**MATERIAL FOR THIS TASK**
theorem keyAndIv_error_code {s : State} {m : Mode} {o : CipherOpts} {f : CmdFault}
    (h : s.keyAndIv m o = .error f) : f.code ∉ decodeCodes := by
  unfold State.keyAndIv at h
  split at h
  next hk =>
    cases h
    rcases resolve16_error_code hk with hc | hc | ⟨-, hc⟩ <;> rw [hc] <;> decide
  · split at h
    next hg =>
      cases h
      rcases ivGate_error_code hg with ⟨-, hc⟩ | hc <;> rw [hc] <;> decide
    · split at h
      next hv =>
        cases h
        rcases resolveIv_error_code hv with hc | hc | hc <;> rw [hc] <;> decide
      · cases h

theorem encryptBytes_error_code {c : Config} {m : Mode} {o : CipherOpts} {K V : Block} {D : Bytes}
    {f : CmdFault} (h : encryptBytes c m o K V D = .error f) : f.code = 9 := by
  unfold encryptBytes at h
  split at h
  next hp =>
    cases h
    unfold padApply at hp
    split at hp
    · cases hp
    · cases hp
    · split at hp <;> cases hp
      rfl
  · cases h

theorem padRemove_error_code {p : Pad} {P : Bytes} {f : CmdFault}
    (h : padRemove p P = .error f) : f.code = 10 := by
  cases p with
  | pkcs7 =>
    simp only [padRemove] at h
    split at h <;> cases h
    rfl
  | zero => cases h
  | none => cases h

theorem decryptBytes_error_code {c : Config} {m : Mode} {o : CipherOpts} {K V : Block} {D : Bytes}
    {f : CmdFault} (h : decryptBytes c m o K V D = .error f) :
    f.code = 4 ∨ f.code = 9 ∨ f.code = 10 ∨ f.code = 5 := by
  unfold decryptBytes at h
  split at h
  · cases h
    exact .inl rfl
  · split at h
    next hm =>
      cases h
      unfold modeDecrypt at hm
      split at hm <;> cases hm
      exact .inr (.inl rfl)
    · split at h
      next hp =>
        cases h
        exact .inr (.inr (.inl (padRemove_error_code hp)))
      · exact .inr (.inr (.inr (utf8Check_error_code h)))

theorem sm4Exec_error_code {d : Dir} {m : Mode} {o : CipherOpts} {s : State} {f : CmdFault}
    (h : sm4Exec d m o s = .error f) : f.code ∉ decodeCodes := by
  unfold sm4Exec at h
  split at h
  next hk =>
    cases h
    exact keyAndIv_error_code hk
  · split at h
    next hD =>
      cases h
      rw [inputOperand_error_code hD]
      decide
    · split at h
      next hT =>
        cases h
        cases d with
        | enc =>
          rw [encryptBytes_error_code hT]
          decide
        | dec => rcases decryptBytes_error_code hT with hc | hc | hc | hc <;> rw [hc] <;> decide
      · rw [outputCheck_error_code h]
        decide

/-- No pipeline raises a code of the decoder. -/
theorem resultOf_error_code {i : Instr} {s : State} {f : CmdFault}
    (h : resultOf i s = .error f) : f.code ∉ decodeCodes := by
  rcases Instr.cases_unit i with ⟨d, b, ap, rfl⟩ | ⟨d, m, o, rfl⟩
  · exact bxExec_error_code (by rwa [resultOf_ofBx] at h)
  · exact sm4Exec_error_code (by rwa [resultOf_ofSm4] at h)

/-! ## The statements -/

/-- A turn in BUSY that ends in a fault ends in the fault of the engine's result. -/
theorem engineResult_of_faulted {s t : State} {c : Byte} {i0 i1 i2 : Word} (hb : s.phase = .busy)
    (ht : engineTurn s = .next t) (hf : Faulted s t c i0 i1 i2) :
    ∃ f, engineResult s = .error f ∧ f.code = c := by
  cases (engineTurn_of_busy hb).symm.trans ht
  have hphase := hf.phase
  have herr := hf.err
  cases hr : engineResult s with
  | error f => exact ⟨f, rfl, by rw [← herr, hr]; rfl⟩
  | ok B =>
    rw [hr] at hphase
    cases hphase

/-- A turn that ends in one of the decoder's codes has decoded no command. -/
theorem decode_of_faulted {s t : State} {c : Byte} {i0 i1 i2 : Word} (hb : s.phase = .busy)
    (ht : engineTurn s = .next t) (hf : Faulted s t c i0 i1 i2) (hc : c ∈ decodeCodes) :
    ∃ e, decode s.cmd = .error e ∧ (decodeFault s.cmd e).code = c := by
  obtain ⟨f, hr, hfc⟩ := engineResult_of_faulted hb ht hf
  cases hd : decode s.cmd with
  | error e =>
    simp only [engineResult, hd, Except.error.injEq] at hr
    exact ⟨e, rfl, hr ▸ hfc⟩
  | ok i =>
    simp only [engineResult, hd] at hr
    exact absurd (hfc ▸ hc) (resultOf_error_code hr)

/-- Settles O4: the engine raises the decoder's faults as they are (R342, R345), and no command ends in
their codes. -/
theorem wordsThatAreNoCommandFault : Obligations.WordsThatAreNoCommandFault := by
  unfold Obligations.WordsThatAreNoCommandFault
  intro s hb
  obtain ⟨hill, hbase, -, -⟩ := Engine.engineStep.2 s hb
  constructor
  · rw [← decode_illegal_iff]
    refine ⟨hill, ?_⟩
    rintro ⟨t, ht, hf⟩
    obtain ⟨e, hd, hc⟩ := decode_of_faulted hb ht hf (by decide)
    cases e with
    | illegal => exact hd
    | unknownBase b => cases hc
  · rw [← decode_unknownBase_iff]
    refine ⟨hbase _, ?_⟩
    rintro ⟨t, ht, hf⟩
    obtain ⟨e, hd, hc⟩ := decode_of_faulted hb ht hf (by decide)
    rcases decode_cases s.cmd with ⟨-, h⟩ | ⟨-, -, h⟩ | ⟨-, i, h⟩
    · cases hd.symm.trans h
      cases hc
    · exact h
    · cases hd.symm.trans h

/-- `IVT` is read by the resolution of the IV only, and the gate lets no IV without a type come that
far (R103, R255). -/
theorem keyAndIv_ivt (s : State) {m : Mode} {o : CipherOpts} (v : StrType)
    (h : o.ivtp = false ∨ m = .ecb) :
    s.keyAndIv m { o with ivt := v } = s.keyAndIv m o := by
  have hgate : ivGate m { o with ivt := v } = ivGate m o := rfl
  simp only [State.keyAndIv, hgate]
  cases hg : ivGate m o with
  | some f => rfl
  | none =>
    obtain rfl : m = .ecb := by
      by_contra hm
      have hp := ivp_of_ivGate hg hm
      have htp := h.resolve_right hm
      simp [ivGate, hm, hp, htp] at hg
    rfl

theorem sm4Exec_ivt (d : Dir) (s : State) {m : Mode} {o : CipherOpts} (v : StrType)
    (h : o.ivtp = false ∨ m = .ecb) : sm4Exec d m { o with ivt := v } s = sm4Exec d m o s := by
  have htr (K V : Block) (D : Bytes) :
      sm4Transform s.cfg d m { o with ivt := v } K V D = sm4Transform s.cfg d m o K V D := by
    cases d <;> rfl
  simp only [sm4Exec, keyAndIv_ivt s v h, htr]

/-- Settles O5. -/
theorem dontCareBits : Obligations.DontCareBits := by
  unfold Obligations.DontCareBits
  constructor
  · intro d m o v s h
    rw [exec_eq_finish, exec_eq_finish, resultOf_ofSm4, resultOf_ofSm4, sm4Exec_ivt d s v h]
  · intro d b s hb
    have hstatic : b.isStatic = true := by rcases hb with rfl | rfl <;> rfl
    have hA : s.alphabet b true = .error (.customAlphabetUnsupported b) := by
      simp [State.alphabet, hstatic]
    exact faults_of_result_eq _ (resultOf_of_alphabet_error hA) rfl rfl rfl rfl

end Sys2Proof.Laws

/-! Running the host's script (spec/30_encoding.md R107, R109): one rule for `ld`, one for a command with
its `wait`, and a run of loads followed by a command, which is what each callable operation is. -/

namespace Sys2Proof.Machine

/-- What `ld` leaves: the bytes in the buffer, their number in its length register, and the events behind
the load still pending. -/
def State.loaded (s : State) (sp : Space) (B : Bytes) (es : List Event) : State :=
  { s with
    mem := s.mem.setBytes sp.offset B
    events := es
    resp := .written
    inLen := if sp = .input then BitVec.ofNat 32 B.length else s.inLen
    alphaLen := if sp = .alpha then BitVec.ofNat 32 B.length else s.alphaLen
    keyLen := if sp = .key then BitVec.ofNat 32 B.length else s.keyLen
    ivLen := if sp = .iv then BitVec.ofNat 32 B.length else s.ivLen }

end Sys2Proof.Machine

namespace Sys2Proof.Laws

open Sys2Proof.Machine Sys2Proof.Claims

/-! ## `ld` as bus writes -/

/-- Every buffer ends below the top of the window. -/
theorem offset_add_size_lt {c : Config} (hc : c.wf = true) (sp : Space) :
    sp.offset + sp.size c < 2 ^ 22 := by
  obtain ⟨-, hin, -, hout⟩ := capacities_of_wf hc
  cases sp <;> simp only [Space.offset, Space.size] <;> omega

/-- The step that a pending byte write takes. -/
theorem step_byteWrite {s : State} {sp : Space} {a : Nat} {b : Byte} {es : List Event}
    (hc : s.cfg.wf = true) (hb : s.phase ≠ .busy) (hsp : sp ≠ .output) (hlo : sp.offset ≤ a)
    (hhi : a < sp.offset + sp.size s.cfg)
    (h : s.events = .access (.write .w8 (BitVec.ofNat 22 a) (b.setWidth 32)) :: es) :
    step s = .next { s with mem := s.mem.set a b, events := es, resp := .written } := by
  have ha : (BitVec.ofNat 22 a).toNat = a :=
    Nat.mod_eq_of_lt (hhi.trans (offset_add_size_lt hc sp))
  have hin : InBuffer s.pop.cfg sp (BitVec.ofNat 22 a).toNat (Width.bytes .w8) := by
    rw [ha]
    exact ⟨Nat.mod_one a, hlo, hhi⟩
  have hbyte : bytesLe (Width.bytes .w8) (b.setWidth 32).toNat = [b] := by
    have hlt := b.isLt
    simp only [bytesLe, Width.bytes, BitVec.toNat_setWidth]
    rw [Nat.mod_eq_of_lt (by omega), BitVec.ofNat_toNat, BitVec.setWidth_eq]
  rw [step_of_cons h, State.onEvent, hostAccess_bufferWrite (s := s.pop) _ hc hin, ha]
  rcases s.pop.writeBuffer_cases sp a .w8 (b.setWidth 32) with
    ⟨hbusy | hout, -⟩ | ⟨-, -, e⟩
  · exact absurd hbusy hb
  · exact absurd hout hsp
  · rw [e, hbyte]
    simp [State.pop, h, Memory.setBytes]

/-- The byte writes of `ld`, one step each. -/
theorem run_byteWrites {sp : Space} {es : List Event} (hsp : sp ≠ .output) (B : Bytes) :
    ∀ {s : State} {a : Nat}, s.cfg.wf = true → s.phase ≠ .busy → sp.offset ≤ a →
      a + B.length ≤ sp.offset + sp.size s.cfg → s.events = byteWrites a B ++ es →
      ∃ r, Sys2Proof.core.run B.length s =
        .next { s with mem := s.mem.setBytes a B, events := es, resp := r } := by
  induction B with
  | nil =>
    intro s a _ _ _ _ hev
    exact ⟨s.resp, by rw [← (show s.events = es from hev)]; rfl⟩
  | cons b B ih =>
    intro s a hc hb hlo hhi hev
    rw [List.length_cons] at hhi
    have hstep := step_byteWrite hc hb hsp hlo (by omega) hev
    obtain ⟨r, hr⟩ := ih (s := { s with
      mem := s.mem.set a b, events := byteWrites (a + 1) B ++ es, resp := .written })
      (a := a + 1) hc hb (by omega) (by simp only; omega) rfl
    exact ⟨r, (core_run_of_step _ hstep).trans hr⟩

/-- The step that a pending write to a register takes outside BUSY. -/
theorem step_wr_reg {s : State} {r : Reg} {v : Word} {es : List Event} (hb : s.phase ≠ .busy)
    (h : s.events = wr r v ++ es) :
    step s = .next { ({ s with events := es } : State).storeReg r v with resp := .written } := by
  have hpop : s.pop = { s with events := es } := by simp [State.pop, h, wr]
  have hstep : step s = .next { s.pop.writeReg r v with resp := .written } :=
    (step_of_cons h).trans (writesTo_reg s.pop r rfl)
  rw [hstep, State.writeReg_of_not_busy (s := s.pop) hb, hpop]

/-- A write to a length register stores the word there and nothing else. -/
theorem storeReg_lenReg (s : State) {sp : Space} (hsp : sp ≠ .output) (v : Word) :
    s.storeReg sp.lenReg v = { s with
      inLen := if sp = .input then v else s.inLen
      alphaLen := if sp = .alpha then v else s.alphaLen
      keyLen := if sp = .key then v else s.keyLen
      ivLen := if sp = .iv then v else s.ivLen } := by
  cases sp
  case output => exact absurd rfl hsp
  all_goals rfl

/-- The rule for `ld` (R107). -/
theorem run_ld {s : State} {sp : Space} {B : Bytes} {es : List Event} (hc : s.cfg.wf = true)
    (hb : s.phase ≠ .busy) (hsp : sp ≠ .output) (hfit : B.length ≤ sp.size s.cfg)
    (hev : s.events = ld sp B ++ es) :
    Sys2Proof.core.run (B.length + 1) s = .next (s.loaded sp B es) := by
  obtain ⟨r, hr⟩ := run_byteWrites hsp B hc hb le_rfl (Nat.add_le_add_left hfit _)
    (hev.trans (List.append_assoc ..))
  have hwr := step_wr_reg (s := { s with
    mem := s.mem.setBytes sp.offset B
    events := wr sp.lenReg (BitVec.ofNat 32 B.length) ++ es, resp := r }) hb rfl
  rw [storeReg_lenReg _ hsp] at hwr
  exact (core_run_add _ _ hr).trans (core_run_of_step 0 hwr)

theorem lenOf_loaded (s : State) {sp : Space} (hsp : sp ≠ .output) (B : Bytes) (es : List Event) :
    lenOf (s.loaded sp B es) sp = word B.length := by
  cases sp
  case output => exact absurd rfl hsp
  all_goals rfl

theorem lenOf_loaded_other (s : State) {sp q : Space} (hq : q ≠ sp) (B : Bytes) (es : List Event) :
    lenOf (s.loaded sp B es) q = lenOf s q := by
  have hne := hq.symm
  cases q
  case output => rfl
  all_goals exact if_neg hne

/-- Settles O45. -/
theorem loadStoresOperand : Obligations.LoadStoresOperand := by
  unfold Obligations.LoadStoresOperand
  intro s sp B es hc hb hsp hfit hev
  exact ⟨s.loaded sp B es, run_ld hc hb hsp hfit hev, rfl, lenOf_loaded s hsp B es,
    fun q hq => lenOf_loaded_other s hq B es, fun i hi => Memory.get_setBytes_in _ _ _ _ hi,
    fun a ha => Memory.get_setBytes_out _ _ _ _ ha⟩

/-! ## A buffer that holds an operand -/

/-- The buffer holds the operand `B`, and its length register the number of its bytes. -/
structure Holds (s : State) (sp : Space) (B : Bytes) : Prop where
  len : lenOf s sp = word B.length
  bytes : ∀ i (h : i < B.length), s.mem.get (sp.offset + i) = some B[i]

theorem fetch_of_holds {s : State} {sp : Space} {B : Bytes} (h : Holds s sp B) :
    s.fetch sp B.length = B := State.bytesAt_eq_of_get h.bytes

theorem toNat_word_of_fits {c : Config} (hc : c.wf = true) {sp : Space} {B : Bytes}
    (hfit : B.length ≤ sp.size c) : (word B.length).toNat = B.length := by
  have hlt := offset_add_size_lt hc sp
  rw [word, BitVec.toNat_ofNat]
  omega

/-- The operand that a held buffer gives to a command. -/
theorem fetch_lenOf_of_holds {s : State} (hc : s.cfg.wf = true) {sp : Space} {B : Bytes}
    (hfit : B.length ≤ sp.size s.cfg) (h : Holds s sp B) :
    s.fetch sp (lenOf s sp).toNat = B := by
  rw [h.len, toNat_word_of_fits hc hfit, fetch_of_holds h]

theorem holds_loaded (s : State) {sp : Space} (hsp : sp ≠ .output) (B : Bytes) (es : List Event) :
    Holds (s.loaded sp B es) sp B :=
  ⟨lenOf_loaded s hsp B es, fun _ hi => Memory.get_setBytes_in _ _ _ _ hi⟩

**TASK DESCRIPTION**
Each line in the listing either holds the word "ivLen" or does not. Report how many do, as a bare number.

**OUTPUT OF THE EXERCISE**
2